Hi all,
I'm having some trouble with a linked list function and was wondering if
anyone could shed any light on it. Basically I have a singly-linked list
which stores pid numbers of a process's children - when a child is fork()ed
its pid is added to the linked list. I then have a SIGCHLD handler which is
supposed to remove the pid from the list when a child exits. The problem I'm
having is that very very occasionally and seemingly unpredictably, my
function to remove an item from the list is just failing silently to do so;
a child exits, the signal handler gets run, but the child's pid does not get
removed from the list. I'm 99% sure this is a problem with my linked list
code and not my signal handling code so I hope this is not off-topic for
comp.lang.c.
Anyway, here's my code.

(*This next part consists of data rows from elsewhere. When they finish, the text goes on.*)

-- ==== Sys2Proof/Tests/Slice0.lean ====
section
/-!
SUPPORT. The tests: what the well-formedness checks refuse, words written out from
spec/30_encoding.md, values of spec/95_test_vectors.md, and for every obligation with hypotheses a
state and operands that meet them all together.
-/

namespace Sys2Proof.Tests

open Sys2Proof Sys2Proof.Machine

/-! ## Small states -/

/-- A buffer of 64 equal words. -/
def flat (w : Word) : Buffer := tabulateBuffer fun _ => w

/-- The state after BUILD with N_PIX = 1024, BUSY = 0 and no command in flight
(spec/95_test_vectors.md, "After BUILD"). -/
def ready : State where
  cur       := 1
  busy      := false
  tv        := true
  ovr       := false
  err       := .ok
  pixBase   := 0
  pixStride := 0
  pixin     := ⟨0, 0, 0⟩
  resY      := 0
  resCb     := 0
  resCr     := 0
  nPix      := 1024
  tables    := builtTables
  bufs      := ⟨flat 7, flat 7, flat 7, flat 7, flat 7, flat 7⟩
  pixMem    := []
  epoch     := 0
  draws     := 0
  host      := .idle
  turns     := []

/-- `ready` with PIXIN = (r, g, b). -/
def withPixin (r g b : Byte) : State := { ready with pixin := ⟨r, g, b⟩ }

/-- `ready` with the geometry base, stride. -/
def withGeom (base stride : BitVec 16) : State :=
  { ready with pixBase := base, pixStride := stride }

/-- `ready` with the command word `w` in flight. -/
def inFlight (w : Word) : State := { ready with cur := w, busy := true }

/-- `ready` with a host about to run `lines`, and the turns `ts`. -/
def running (lines : List Line) (ts : List Turn) : State :=
  { ready.loadScript lines with turns := ts }

/-- The next state of an outcome. -/
def next? : Host.Outcome State Fault Refusal → Option State
  | .next t => some t
  | .fault _ => none
  | .refused _ => none

/-- STATUS, RES_Y, RES_CB and RES_CR of the next state of an outcome. -/
def results (o : Host.Outcome State Fault Refusal) : Option (Nat × Nat × Nat × Nat) :=
  (next? o).map fun t => (t.statusWord.toNat, t.resY.toNat, t.resCb.toNat, t.resCr.toNat)

/-- STATUS of the next state of an outcome. -/
def status (o : Host.Outcome State Fault Refusal) : Option Nat :=
  (next? o).map fun t => t.statusWord.toNat

/-! ## Well-formedness (spec/00_scope.md R6, spec/30_encoding.md R107, R108) -/

theorem test_wf_nPix : WellFormed.nPix 128 && WellFormed.nPix 1024 && WellFormed.nPix 16384 := by
  decide
theorem test_wf_nPix_not_multiple : WellFormed.nPix 1022 = false := by decide
theorem test_wf_nPix_small : WellFormed.nPix 124 = false := by decide
theorem test_wf_nPix_large : WellFormed.nPix 16388 = false := by decide
theorem test_wf_width : WellFormed.script [.read 3 0x4000] = false := by decide
theorem test_wf_value : WellFormed.script [.write 1 0x4000 0x100] = false := by decide
theorem test_wf_undeclared_label : WellFormed.script [.bnz 1 5] = false := by decide
theorem test_wf_duplicate_label : WellFormed.script [.label 5, .wait, .label 5] = false := by decide
theorem test_wf_setpix : WellFormed.script [.setpix 255 256 0] = false := by decide
theorem test_wf_setgeom : WellFormed.script [.setgeom 0 4294967296] = false := by decide
theorem test_wf_script :
    WellFormed.script [.label 5, .setpix 255 0 0, .cmd .pxy, .wait, .bnz 2 5] = true := by decide

/-! ## Decoding: RSV, H and OP written out (spec/30_encoding.md R100, R101, R103) -/

theorem test_decode_nop : decode 0b000000000000000000000000000_0_0000#32 = .ok .nop := by decide
theorem test_decode_build : decode 0b000000000000000000000000000_0_0001#32 = .ok .build := by decide
theorem test_decode_pxy : decode 0b000000000000000000000000000_0_0010#32 = .ok .pxy := by decide
theorem test_decode_pxc : decode 0b000000000000000000000000000_0_0011#32 = .ok .pxc := by decide
theorem test_decode_pxycc : decode 0b000000000000000000000000000_0_0100#32 = .ok .pxycc := by decide
theorem test_decode_cvt444 : decode 0b000000000000000000000000000_0_0101#32 = .ok .cvt444 := by
  decide
theorem test_decode_cvt420_upper :
    decode 0b000000000000000000000000000_0_0110#32 = .ok (.cvt420 .upper) := by decide
theorem test_decode_cvt420_lower :
    decode 0b000000000000000000000000000_1_0110#32 = .ok (.cvt420 .lower) := by decide

/-- The illegal words of spec/95_test_vectors.md section 6. -/
theorem test_decode_illegal :
    [0x00000007#32, 0x00000008#32, 0x0000000F#32, 0x00000010#32, 0x00000011#32, 0x00000015#32,
      0x00000017#32, 0x0000001F#32, 0x00000020#32, 0x00000026#32, 0x00000036#32, 0x80000000#32,
      0x80000006#32, 0xFFFFFFFF#32].all (fun w => (decode w).toOption.isNone) = true := by decide

/-- The word is taken as it stands: a bit above the row's bits is 0, and a bit above 31 is not. -/
theorem test_decodeTableWord :
    decodeTableWord 32 0x16 = some (.cvt420 .lower) ∧ decodeTableWord 32 0x20 = none ∧
    decodeTableWord 32 0x4 = some .pxycc := by decide

/-! ## BUILD (spec/95_test_vectors.md V-T1, V-T5) -/

theorem test_build_low_entries :
    (builtTables.yr[1], builtTables.yb[0], builtTables.cbR[128], builtTables.cbG[128]) =
      (0x00004C8B, 0x00008000, 0xFFEA6700, 0xFFD59900) := by decide +kernel

theorem test_build_high_entries :
    (builtTables.yg[255], builtTables.cbB[255], builtTables.crG[254], builtTables.crB[255]) =
      (0x0095AFBA, 0x00FFFFFF, 0xFF95A75E, 0xFFEB43D1) := by decide +kernel

theorem test_build_from_reset :
    status (exec .build { State.reset with cur := 1, busy := true }) = some 0x2 := by decide +kernel

/-! ## NOP (spec/95_test_vectors.md section 6) -/

theorem test_nop_clears_err :
    status (exec .nop { ready with err := .bounds, busy := true }) = some 0x2 := by decide +kernel

theorem test_nop_before_build :
    status (exec .nop { State.reset with busy := true }) = some 0x0 := by decide +kernel

/-! ## Single pixels (spec/95_test_vectors.md V-P12, V-P14, V-P17, V-P20, V-P21) -/

/-- A general pixel, and one whose luma is one above the reference. -/
theorem test_pxycc :
    [results (exec .pxycc (withPixin 100 150 200)), results (exec .pxycc (withPixin 0 245 6))] =
      [some (2, 141, 161, 99), some (2, 145, 50, 25)] := by decide +kernel

theorem test_pxy_keeps_chroma :
    results (exec .pxy { withPixin 255 0 0 with resY := 141, resCb := 161, resCr := 99 }) =
      some (2, 76, 161, 99) := by decide +kernel

theorem test_pxc_keeps_luma :
    results (exec .pxc { withPixin 0 0 255 with resY := 76, resCb := 161, resCr := 99 }) =
      some (2, 76, 255, 107) := by decide +kernel

theorem test_pxc_rounding : results (exec .pxc (withPixin 0 15 15)) = some (2, 0, 131, 120) := by
  decide +kernel

/-! ## CVT444 (spec/95_test_vectors.md V-F6, V-F7) -/

/-- Pixel 14 is grey 14 and pixel 20 is grey 20: with base 5 and stride 9, words 8 and 14. -/
theorem test_cvt444_addressing :
    ((next? (exec .cvt444 { withGeom 5 9 with
        pixMem := [(42, 14), (43, 14), (44, 14), (60, 20), (61, 20), (62, 20)] })).map fun t =>
      (t.bufs.yb0[8], t.bufs.yb0[14], t.bufs.cb[8], t.bufs.cr[14], t.bufs.yb1[8])) =
      some (14, 20, 128, 128, 7) := by decide +kernel

/-- R and G of pixel 0 are written and B is not: the sample is a free value in [0,255], and not the
luma of some B (spec/93_implementation_defined.md U9). -/
theorem test_cvt444_unwritten_byte :
    ((next? (exec .cvt444 { withGeom 0 8 with pixMem := [(0, 0), (1, 0)] })).map fun t =>
      t.bufs.yb0[0]) = some ((Config.freeSample 0 0 0 0).setWidth 32) := rfl

theorem test_cvt444_bounds :
    [status (exec .cvt444 (withGeom 960 8)), status (exec .cvt444 (withGeom 961 8)),
      status (exec .cvt444 (withGeom 0 145)), status (exec .cvt444 (withGeom 0 146)),
      status (exec .cvt444 (withGeom 1016 0)), status (exec .cvt444 (withGeom 1017 0)),
      status (exec .cvt444 (withGeom 65535 65535))] =
      [some 0x02, some 0x32, some 0x02, some 0x32, some 0x02, some 0x32, some 0x32] := by
  decide +kernel

/-! ## CVT420 (spec/95_test_vectors.md V-S3, V-S6, V-S7, V-S9) -/

/-- The bytes of pixels 0, 1, 16 and 17. -/
def quad (a b c d : Byte × Byte × Byte) : Memory :=
  [(0, a.1), (1, a.2.1), (2, a.2.2), (3, b.1), (4, b.2.1), (5, b.2.2),
    (48, c.1), (49, c.2.1), (50, c.2.2), (51, d.1), (52, d.2.1), (53, d.2.2)]

/-- V-S6: the sum 767 is divided with no rounding, and only CB and CR rows 0 to 3 are written. -/
theorem test_cvt420_truncates :
    ((next? (exec (.cvt420 .upper) { withGeom 0 16 with
        pixMem := quad (255, 0, 0) (255, 0, 0) (255, 0, 0) (2, 0, 0) })).map fun t =>
      (t.bufs.cb[0], t.bufs.cr[0], t.bufs.cb[32], t.bufs.cr[63])) = some (96, 223, 7, 7) := by
  decide +kernel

First the definitions for my structures:
struct queue_node {
char ipaddr[IPSIZE+1];
int pid;
struct queue_node *next;
};
struct queue_list {
struct queue_node *head;
int elements;
};
struct queue_list.head points to the first node in the list and I refer to
my list by passing a pointer to a struct queue_list as an argument to
functions.
Here's my qdeletepid() function, this function removes a node from anywhere
in the list if its pid field matches the pid passed to the function:
int qdeletepid (struct queue_list *pqueue, int pid) {
struct queue_node *lcur;
struct queue_node *lprev;
if (pqueue->elements == 0) {
listop=FALSE;
return(0);
}
if (pqueue->elements == 1) {
lcur=pqueue->head;
if (lcur->pid == pid) {
pqueue->head=NULL;
pqueue->elements=0;
free(lcur);
}
listop=FALSE;
return(0);
}
lcur=pqueue->head;
lprev=NULL;
while (lcur!=NULL) {
if (lcur->pid == pid) {
if (lprev==NULL) {
pqueue->head=NULL;
pqueue->elements=0;
} else {
lprev->next=lcur->next;
pqueue->elements=pqueue->elements-1;
}
free(lcur);
}
lprev=lcur;
lcur=lcur->next;
}
return(0);
}
----------
For completeness, here's my qaddpid() function:
int qaddpid (struct queue_list *nqueue, char *ip, int pid) {
struct queue_node *new;
struct queue_node *cur;
struct queue_node *prev;
listop=TRUE;
new= (struct queue_node *) malloc(sizeof(struct queue_node));
if (new==NULL) {
syslog(LOG_NOTICE,"Failed to malloc");
return(1);
}
new->next=NULL;
snprintf(new->ipaddr,IPSIZE+1,"%s",ip);
new->pid=pid;
prev=NULL;
cur=nqueue->head;
while (cur != NULL) {
prev=cur;
cur=cur->next;
}
if (prev!=NULL) {
new->next=prev->next;
prev->next=new;
} else {
nqueue->head=new;
}
nqueue->elements++;
return(0);
}
------
And here's the function I have set to handle sigchld:
void childhandle (int signum) {
pid_t cpid=0;
while ((cpid=waitpid(0,NULL,WNOHANG)) > 0)
qdeletepid(&queue,cpid);
}
--
Any ideas why qdeletepid is failing to remove nodes from the list very
occasionally? As this happens only rarely (but the script forks a lot of
children constantly 24/7 so over the course of a couple of days the list
gets progressively bigger and bigger) it's very difficult to debug without
knowing the reason the problem is occurring.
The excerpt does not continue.